Thursday, December 06, 2007 STAN DIEL News staff writer
The U.S. Supreme Court late Wednesday granted a stay of execution to convicted killer Thomas D. Arthur, just one day before he was to be executed for the 1982 murder-for-hire killing of Troy Wicker Jr. of Muscle Shoals.
It was the second time this year Arthur had come within a day of being executed.
Sherrie Arthur Stone, Arthur's daughter, blasted the state of Alabama for scheduling the execution despite what amounts to a national moratorium on the death penalty.
Only one state has executed a prisoner since Sept. 25, when the Supreme Court announced it would hear a Kentucky case challenging the constitutionality of lethal injection. Even that state, Texas, has since halted executions.
"I think it was irresponsible for the state to set this at this time," she said. "They wasted a lot of taxpayers' dollars."
The Supreme Court, in a three-sentence order, delayed Arthur's execution until it determines whether it will hear an appeal in which he challenges Alabama's lethal injection procedure on the same grounds being challenged in the Kentucky case, Baze v. Rees. The court is not expected to decide whether to hear Arthur's case until after it hears the Kentucky case in the spring.
In Montgomery, Assistant Attorney General Clay Crenshaw, the state's capital punishment chief, said he was disappointed with the high court's decision.
He said Arthur's conviction and sentence for "horrible crimes" have been upheld "by every court that's ever looked at it." But he said he wasn't surprised by the high court's action because stays have been granted in other states based on the Kentucky case.
Procedure changed:
Gov. Bob Riley already delayed Arthur's execution once, to allow the Department of Corrections to add a step to its lethal injection procedure after the court announced it would hear the Kentucky case. Before Alabama changed its procedure, it was identical to the one used by Kentucky.
Alabama added a step meant to confirm that the condemned is unconscious. After a barbiturate is administered to render the inmate unconscious, a guard is to speak the prisoner's name, brush a finger over the prisoner's eyelashes and pinch his arm. If the prisoner is deemed unconscious, the execution is to continue, Department of Corrections officials have said.
The state keeps most details of its execution procedure secret, but court documents indicate the state uses the drug Thiopental to cause unconsciousness, Pavulon to cause paralysis and halt breathing, and potassium chloride to stop the heart. Those three drugs make up the most commonly used lethal injection cocktail.
Arthur, now 65, was convicted of killing Wicker, 35, who was shot through the right eye as he slept.
Wicker's wife, Judy, initially told police that a man had raped her and killed her husband. But she later recanted and said she paid Arthur, a work-release inmate with whom she was having an affair, to kill her spouse so she could collect $90,000 in life insurance proceeds.
Advocates, including Amnesty International and The Innocence Project, have championed Arthur's case because of irregularities in each of his three trials, and because they believe modern DNA testing of evidence in the case could prove he is innocent.
Trial irregularities:
Arthur's first two convictions were overturned on appeal. The first was overturned because prosecutors wrongly introduced evidence about a prior murder conviction, and the second because he was questioned after requesting a lawyer. After the second conviction Arthur shot a guard in an escape. The guard survived and Arthur was captured.

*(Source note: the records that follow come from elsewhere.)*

/-- A well-formed cycle of each shape, with operands at the ends of their ranges. -/
theorem witness_DecodeEncodeGivesTheCycleBack :
    Cycle.wellFormed ⟨true, 5#7, 0⟩ ⟨.reset, none⟩ = true ∧ Cycle.wellFormed ⟨true, 5#7, 0⟩ ⟨.detach, some .arm⟩ = true ∧
    Cycle.wellFormed ⟨true, 5#7, 0⟩ ⟨.idle, none⟩ = true ∧
    Cycle.wellFormed ⟨true, 5#7, 0⟩ ⟨.edgeStart 0xFFFFFFFF#32, some .arm⟩ = true ∧
    Cycle.wellFormed ⟨false, 5#7, 0⟩ ⟨.edgeIgnore 10000#32, none⟩ = true ∧
    Cycle.wellFormed ⟨true, BitVec.ofInt 7 (-1), 0⟩ ⟨.edgeDiscard 0#32, none⟩ = true ∧
    Cycle.wellFormed ⟨true, 0#7, 0⟩ ⟨.edgeData0 60#32, none⟩ = true ∧
    Cycle.wellFormed ⟨true, 38#7, 0⟩ ⟨.edgeData1 150#32, none⟩ = true ∧
    Cycle.wellFormed ⟨true, 39#7, 0⟩ ⟨.edgeViolation 151#32, some .arm⟩ = true ∧
    Cycle.wellFormed ⟨true, 39#7, 0⟩ ⟨.edgeComplete0 100#32, some .interpretReserved⟩ = true ∧
    Cycle.wellFormed ⟨true, 39#7, 0⟩ ⟨.edgeComplete1 101#32, some .arm⟩ = true := by decide

/-- A frame whose checksum fails (I20). -/
theorem witness_ChecksumMismatchIsBadChecksum :
    (Reference.byte 0x01E700FDE4 1 + Reference.byte 0x01E700FDE4 2 + Reference.byte 0x01E700FDE4 3
      + Reference.byte 0x01E700FDE4 4) % 256 ≠ Reference.byte 0x01E700FDE4 0 := by decide

/-- Frames that pass the checksum, valid and invalid under DHT11: 60 degrees and 61 (I1, I2), 9 percent and 8 (I3, I4). -/
theorem witness_Dht11ReadsWholeUnits :
    (∀ f ∈ [0x5A003C0096#40, 0x5A003D0097#40, 0x0900190022#40, 0x0800190021#40],
      (Reference.byte f 1 + Reference.byte f 2 + Reference.byte f 3 + Reference.byte f 4) % 256 = Reference.byte f 0) ∧
    (Reference.byte 0x5A003C0096 1 = 0 ∧ Reference.byte 0x5A003C0096 3 = 0 ∧ Reference.byte 0x5A003C0096 2 = 60 ∧
      Reference.byte 0x5A003C0096 4 = 90) ∧
    Reference.byte 0x5A003D0097 2 = 61 ∧ Reference.byte 0x0900190022 4 = 9 ∧ Reference.byte 0x0800190021 4 = 8 := by
  simp [Reference.byte]

/-- Frames that pass the checksum, at both ends of the DHTXX ranges (I10 to I15), with the sign bit set and clear. -/
theorem witness_DhtxxReadsSignedTenths :
    (∀ f ∈ [0x044C000050#40, 0x044D000051#40, 0x000005464B#40, 0x000005474C#40, 0x000081F475#40, 0x000081F576#40],
      (Reference.byte f 1 + Reference.byte f 2 + Reference.byte f 3 + Reference.byte f 4) % 256 = Reference.byte f 0) ∧
    Reference.byte 0x044C000050 4 * 256 + Reference.byte 0x044C000050 3 = 1100 ∧
    Reference.byte 0x000005464B 2 * 256 + Reference.byte 0x000005464B 1 = 1350 ∧
    128 ≤ Reference.byte 0x000081F475 2 ∧
    (Reference.byte 0x000081F475 2 - 128) * 256 + Reference.byte 0x000081F475 1 = 500 := by
  simp [Reference.byte]

/-- Both clauses: a frame DHTXX accepts (I9) and one it does not (I1). -/
theorem witness_AutoTriesDhtxxThenDht11 :
    (∃ u w : State, exec .interpretDhtxx (holding 0x01F4819006) = .next u ∧
      exec .interpretDht11 (holding 0x01F4819006) = .next w ∧ u.resStatus = .good) ∧
    (∃ u w : State, exec .interpretDhtxx (holding 0x5A003C0096) = .next u ∧
      exec .interpretDht11 (holding 0x5A003C0096) = .next w ∧ u.resStatus ≠ .good) :=
  ⟨⟨_, _, rfl, rfl, by decide⟩, ⟨_, _, rfl, rfl, by decide⟩⟩

/-- The operations the INTERPRET statements range over give GOOD (I19) and not GOOD (I20). -/
theorem witness_InterpretResultValues :
    readingOf (exec .interpretAuto (holding 0x01E700FDE5)) = some (.good, 253, 487, true, true) ∧
    readingOf (exec .interpretDhtxx (holding 0x01E700FDE4)) = some (.badChecksum, 0, 0, true, true) :=
  ⟨by decide, by decide⟩

/-- The quotients of a frame with the sign bit set: 50.0 percent and -40.0 degrees (W5). -/
theorem witness_TenthsDecideAsExactDivision :
    ((Reference.byte 0x01F4819006 4 * 256 + Reference.byte 0x01F4819006 3 : Nat) : ℚ) / 10 = 50 ∧
    128 ≤ Reference.byte 0x01F4819006 2 ∧
    -((((Reference.byte 0x01F4819006 2 - 128) * 256 + Reference.byte 0x01F4819006 1 : Nat) : ℚ) / 10) = -40 := by
  have h1 : Reference.byte 0x01F4819006 4 * 256 + Reference.byte 0x01F4819006 3 = 500 := by decide
  have h2 : (Reference.byte 0x01F4819006 2 - 128) * 256 + Reference.byte 0x01F4819006 1 = 400 := by decide
  rw [h1, h2]
  exact ⟨by norm_num, by decide, by norm_num⟩

/-- Pending words with and without a result path, and no pending word. -/
theorem witness_StepRunsTheDecodedOperations :
    (presenting (edge 2076) lastSlot).stimulus = [wordOfInputs (edge 2076)] ∧
    (decode lastSlot.view (wordOfInputs (edge 2076))).result = some .interpretAuto ∧
    (decode lastSlot.view (wordOfInputs (edge 2000))).result = none ∧ hostStart.stimulus = [] := by decide

theorem witness_CompletionWritesTheReading :
    IsEdge (edge 2150) ∧ (edge 2150).arm = false ∧ CompletesAt (presenting (edge 2150) lastSlot) (edge 2150).edgeTick ∧
      Samples (presenting (edge 2150) lastSlot) (edge 2150) [] := by
  unfold IsEdge CompletesAt Samples; decide
theorem witness_ArmPreemptsTheCompletion :
    IsEdge (armEdge 2060) ∧ (armEdge 2060).arm = true ∧
      CompletesAt (presenting (armEdge 2060) lastSlot) (armEdge 2060).edgeTick ∧
      Samples (presenting (armEdge 2060) lastSlot) (armEdge 2060) [] := by
  unfold IsEdge CompletesAt Samples; decide
theorem witness_DoneLastsOneCycle : Samples (presenting (edge 2076) lastSlot) (edge 2076) [] := rfl
theorem witness_StepIsTheCycleFunction : Samples (presenting (edge 2076) lastSlot) (edge 2076) [] := rfl

/-- Two states with one decoder state and different results. -/
theorem witness_LaterCompletionOverwrites :
    SameDecoder (presenting (edge 2076) lastSlot)
      { presenting (edge 2076) lastSlot with resStatus := .good, resTemp := 253, newData := true } ∧
    IsEdge (edge 2076) ∧ (edge 2076).arm = false ∧ CompletesAt (presenting (edge 2076) lastSlot) (edge 2076).edgeTick := by
  unfold SameDecoder IsEdge CompletesAt; decide

/-- The three silent conditions, in a state the block's invariant allows. -/
theorem witness_AbortsAreSilent :
    BlockInv lastSlot ∧ lastSlot.inFrame = true ∧ (({} : Inputs).attach = false) ∧
    10000 < ((edge 12001).edgeTick - lastSlot.lastEdgeTick).toNat ∧ 0 ≤ lastSlot.bitCount.toInt ∧
    ((edge 2059).edgeTick - lastSlot.lastEdgeTick).toNat < 60 ∧
    150 < ((edge 2151).edgeTick - lastSlot.lastEdgeTick).toNat ∧
    ((edge 2151).edgeTick - lastSlot.lastEdgeTick).toNat ≤ 10000 := by
  refine ⟨⟨?_, ?_, ?_⟩, ?_⟩
  · unfold DecoderInv; decide
  · exact ⟨fun h => absurd h (by decide), fun _ => ⟨rfl, rfl⟩⟩
  · exact ⟨by decide, by decide⟩
  · decide

/-- A completing interval without a frame in progress: no reset, no ARM, no completion. -/
theorem witness_ReadingHasThreeWriters :
    (edge 2076).rst = false ∧ (edge 2076).arm = false ∧
    ¬ (IsEdge (edge 2076) ∧ CompletesAt (dec false 39 0 2000) (edge 2076).edgeTick) := by
  unfold IsEdge CompletesAt; decide
/-- An armed completing edge reads no variant. -/
theorem witness_VariantReadOnlyAtCompletion :
    Samples (presenting (armEdge 2076) lastSlot) (armEdge 2076) [] ∧
    ¬ (IsEdge (armEdge 2076) ∧ (armEdge 2076).arm = false ∧ CompletesAt lastSlot (armEdge 2076).edgeTick) :=
  ⟨rfl, fun h => absurd h.2.1 (by decide)⟩
/-- Both clauses: an IDLE cycle, and an edge presented while detached. -/
theorem witness_TickIgnoredOutsideEdgeCycles :
    (∃ x : Inputs, ¬ IsEdge x ∧ x.attach = true ∧ Samples (presenting x hostStart) x []) ∧
    (∃ x : Inputs, (x.rst = true ∨ x.attach = false) ∧ x.edgeValid = true ∧ Samples (presenting x hostStart) x []) :=
  ⟨⟨{ attach := true }, by simp [IsEdge], rfl, rfl⟩, ⟨{ edgeValid := true }, .inr rfl, rfl, rfl⟩⟩

/-- A state the invariant allows, and a step from it. -/
theorem witness_EveryStepKeepsInv : BlockInv lastSlot ∧ ∃ t : State, step lastSlot = .next t :=
  ⟨witness_AbortsAreSilent.1, (step_next lastSlot).imp fun _ h => h.1⟩

/-- Ticks 10000 and 10001 (R-2, R-3). -/
theorem witness_FirstEdgeAfterReset :
    IsEdge (edge 10001) ∧ (edge 10001).arm = false ∧ 10000 < (edge 10001).edgeTick.toNat ∧
    (edge 10000).edgeTick.toNat ≤ 10000 := by
  unfold IsEdge; decide

/-- Two detached cycles, one with an edge presented (P4 cycles 51 and 52). -/
theorem witness_DetachedEdgesChangeNothing :
    ∀ w ∈ ({ hostStart with stimulus := [0x2000000000#38, 0x2100009E34#38] }.stimulus.take 2),
      (inputsOf w).rst = false ∧ (inputsOf w).attach = false ∧ (inputsOf w).arm = false := by
  simp only [List.take, List.mem_cons, List.not_mem_nil, or_false, forall_eq_or_imp, forall_eq]
  decide

/-- The frame of I19 on the wire: its 40 bits, and the intervals that carry them at the ends of their ranges. -/
def wireBits : List Bool := (List.range 40).map fun j => (0x01E700FDE5#40).getLsbD (39 - j)
def wireIntervals : List Tick := wireBits.map fun b => if b then 101#32 else 100#32
def wireStart : State :=
  { State.reset with stimulus := edgeWords .auto 0 (10001#32 :: 0#32 :: 10000#32 :: wireIntervals) ++ [] }

theorem witness_FrameOnTheWireIsDelivered :
    10000 < (10001#32).toNat ∧ (0#32).toNat ≤ 10000 ∧ (10000#32).toNat ≤ 10000 ∧ wireBits.length = 40 ∧
    List.Forall₂ Carries wireBits wireIntervals ∧
    wireStart.stimulus = edgeWords .auto wireStart.lastEdgeTick (10001#32 :: 0#32 :: 10000#32 :: wireIntervals) ++ [] := by
  refine ⟨by decide, by decide, by decide, rfl, ?_, rfl⟩
  unfold wireIntervals
  rw [List.forall₂_map_right_iff, List.forall₂_same]
  intro b _
  cases b <;> simp [Carries]

/-- The 43 steps of that frame end with `done` up, from a state out of a frame with `done` low: the one run of many steps
here, since the statement it is the witness of says that fewer cannot do it. -/
theorem witness_NoCompletionBefore43Edges :
    wireStart.inFrame = false ∧ wireStart.done = false ∧
    readingOf (run 43 wireStart) = some (.good, 253, 487, true, true) := ⟨rfl, rfl, by rfl⟩

/-- A stretch of stimulus without a reset. -/
theorem witness_DecodingIsTransparentToTickWrap :
    ∀ w ∈ wireStart.stimulus.take 3, (inputsOf w).rst = false := by
  simp only [wireStart, edgeWords, List.cons_append, List.take, List.mem_cons, List.not_mem_nil, or_false,
    forall_eq_or_imp, forall_eq, inputsOf_wordOfInputs, and_self]
theorem witness_FrameStatementIsAFrameOnTheWire : ({ attach := true } : Levels).attach = true := rfl

end Sys2Proof.Tests
end

section
/-! SUPPORT. When the decoder answers a COMPLETE row, and which cycles read `variant` (10_state.md R37). -/

namespace Sys2Proof.Machine

variable {s : State} {x : Inputs} {t : Tick} {v : Variant}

Among the trial irregularities cited by Arthur's supporters:
The district attorney who prosecuted Arthur during the final trial represented Wicker's wife as a private attorney when she negotiated early release for testifying against her husband.
Witnesses, some of whom were convicted criminals, drastically changed testimony between the second and third trials, saying they had been bribed or pressured to testify for the prosecution.
Arthur acted as his own counsel during the third trial, and asked for the death penalty even as he professed his innocence. He said at the time that being sentenced to death would give him an advantage on appeal.
Amnesty International and The Innocence Project had appealed to Riley, requesting that he issue a stay and order DNA testing.
A spokeswoman for the governor said Wednesday afternoon that Riley would not stop the execution. Efforts to reach a representative of the governor after the stay was issued were not successful.
Stone, who lives in Tampa but was in Atmore Wednesday to witness her father's execution, said his lawyers notified her of the stay late Wednesday afternoon, and she was still waiting to learn the details.
"We don't know the legalities of it yet, but we got the stay," she said. "We're very happy."